__Work task__: Check each line of the listing, and copy it if it contains the word "clkOe".

__Available data__:
_____
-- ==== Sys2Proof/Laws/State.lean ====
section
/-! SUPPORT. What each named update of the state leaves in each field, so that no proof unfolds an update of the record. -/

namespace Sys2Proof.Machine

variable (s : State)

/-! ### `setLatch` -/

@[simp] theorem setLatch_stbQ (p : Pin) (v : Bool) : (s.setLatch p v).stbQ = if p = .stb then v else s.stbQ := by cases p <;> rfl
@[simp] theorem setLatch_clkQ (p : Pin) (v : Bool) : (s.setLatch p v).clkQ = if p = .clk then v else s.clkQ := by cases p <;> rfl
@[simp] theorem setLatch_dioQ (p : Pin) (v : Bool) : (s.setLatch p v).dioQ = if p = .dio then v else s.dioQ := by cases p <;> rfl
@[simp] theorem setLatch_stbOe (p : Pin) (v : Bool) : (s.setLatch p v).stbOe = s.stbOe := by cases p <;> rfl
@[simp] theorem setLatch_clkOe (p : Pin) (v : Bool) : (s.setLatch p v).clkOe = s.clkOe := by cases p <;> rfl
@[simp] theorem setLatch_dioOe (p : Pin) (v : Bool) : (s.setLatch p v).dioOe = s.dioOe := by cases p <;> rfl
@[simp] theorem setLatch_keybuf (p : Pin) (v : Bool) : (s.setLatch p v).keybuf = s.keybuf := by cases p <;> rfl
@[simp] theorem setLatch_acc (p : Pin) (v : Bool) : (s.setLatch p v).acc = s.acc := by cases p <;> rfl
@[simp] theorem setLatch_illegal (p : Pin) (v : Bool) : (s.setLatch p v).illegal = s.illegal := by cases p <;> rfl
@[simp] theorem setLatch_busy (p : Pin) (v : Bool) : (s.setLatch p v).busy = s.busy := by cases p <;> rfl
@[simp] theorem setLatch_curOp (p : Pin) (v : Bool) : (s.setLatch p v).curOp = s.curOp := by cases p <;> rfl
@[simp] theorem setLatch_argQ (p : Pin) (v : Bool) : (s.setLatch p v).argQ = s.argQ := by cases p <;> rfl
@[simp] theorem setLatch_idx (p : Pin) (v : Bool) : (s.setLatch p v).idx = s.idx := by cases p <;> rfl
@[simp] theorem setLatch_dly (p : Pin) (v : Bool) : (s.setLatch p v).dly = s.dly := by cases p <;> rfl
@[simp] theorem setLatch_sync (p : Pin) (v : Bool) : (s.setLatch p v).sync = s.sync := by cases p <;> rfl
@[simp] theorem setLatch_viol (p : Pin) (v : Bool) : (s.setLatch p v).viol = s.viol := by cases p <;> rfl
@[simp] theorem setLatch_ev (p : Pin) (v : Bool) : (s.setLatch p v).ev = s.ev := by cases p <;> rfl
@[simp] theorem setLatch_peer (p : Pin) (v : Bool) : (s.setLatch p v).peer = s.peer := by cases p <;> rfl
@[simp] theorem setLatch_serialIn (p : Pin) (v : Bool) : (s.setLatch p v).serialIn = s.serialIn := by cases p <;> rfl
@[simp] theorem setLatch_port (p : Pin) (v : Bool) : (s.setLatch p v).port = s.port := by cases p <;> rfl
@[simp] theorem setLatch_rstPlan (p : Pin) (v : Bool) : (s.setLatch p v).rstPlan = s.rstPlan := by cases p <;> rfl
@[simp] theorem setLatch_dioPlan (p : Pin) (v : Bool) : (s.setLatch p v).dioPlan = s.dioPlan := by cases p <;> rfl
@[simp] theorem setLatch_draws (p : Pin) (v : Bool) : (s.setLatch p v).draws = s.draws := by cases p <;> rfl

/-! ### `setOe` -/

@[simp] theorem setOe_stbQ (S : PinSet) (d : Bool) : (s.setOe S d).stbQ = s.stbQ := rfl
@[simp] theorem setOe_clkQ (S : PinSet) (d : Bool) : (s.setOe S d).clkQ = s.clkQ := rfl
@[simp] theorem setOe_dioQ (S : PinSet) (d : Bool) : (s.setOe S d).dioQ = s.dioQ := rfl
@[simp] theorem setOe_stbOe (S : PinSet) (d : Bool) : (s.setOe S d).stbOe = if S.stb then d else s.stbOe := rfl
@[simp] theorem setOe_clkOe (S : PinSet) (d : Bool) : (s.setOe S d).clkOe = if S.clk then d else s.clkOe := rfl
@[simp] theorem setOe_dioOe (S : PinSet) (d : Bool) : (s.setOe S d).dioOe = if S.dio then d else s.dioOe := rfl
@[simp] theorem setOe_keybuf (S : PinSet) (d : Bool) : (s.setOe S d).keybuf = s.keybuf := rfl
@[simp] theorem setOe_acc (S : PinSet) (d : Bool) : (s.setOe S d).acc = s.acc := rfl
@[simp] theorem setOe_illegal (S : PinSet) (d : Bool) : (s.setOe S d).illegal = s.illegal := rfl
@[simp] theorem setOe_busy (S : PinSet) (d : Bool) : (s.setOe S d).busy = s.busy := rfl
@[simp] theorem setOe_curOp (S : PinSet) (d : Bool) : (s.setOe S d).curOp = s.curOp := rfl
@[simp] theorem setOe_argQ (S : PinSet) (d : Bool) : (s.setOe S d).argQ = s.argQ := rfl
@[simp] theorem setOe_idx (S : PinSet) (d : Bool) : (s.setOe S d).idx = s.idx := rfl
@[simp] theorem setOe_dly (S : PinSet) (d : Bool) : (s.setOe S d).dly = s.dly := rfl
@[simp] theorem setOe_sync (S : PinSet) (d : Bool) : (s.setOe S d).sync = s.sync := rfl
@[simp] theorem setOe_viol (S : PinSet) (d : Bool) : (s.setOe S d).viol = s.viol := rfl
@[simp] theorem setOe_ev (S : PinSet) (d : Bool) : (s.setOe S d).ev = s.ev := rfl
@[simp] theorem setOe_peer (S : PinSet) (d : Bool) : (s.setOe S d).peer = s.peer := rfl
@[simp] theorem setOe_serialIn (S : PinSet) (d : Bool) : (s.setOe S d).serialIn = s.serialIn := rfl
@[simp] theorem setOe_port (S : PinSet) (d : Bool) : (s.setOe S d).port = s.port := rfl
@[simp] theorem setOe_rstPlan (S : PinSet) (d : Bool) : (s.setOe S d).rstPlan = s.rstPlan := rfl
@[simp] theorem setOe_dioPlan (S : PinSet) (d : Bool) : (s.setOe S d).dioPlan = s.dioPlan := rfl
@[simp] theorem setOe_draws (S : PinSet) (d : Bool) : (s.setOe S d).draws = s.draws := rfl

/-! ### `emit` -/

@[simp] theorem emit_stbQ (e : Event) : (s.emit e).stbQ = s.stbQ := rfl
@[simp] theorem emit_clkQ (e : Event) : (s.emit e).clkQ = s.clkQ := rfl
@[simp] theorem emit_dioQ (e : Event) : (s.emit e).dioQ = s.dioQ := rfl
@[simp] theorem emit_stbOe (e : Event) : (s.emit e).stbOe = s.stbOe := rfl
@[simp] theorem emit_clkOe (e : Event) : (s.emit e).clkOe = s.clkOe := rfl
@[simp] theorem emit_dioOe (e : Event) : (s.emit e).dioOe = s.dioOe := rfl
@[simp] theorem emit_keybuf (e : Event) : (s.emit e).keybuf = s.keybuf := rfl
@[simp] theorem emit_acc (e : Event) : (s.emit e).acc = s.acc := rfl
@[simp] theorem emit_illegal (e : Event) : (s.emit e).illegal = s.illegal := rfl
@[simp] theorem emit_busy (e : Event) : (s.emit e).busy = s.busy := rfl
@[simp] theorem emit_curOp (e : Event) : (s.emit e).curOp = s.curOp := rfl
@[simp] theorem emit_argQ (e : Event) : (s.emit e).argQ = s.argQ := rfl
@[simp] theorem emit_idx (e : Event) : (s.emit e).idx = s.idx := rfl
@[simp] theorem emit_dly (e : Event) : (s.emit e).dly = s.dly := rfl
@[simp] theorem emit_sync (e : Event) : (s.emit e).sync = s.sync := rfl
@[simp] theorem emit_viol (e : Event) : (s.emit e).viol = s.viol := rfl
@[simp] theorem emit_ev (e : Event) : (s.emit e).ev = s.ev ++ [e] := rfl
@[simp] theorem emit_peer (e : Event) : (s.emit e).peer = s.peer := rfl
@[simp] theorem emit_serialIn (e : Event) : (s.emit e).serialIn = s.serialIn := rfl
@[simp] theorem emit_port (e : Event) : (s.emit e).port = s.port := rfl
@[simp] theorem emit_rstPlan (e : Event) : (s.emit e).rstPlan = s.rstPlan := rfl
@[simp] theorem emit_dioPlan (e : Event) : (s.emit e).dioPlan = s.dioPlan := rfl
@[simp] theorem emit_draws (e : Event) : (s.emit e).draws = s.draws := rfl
_____
__Result__:
@[simp] theorem setLatch_clkOe (p : Pin) (v : Bool) : (s.setLatch p v).clkOe = s.clkOe := by cases p <;> rfl
@[simp] theorem setOe_clkOe (S : PinSet) (d : Bool) : (s.setOe S d).clkOe = if S.clk then d else s.clkOe := rfl
@[simp] theorem emit_clkOe (e : Event) : (s.emit e).clkOe = s.clkOe := rfl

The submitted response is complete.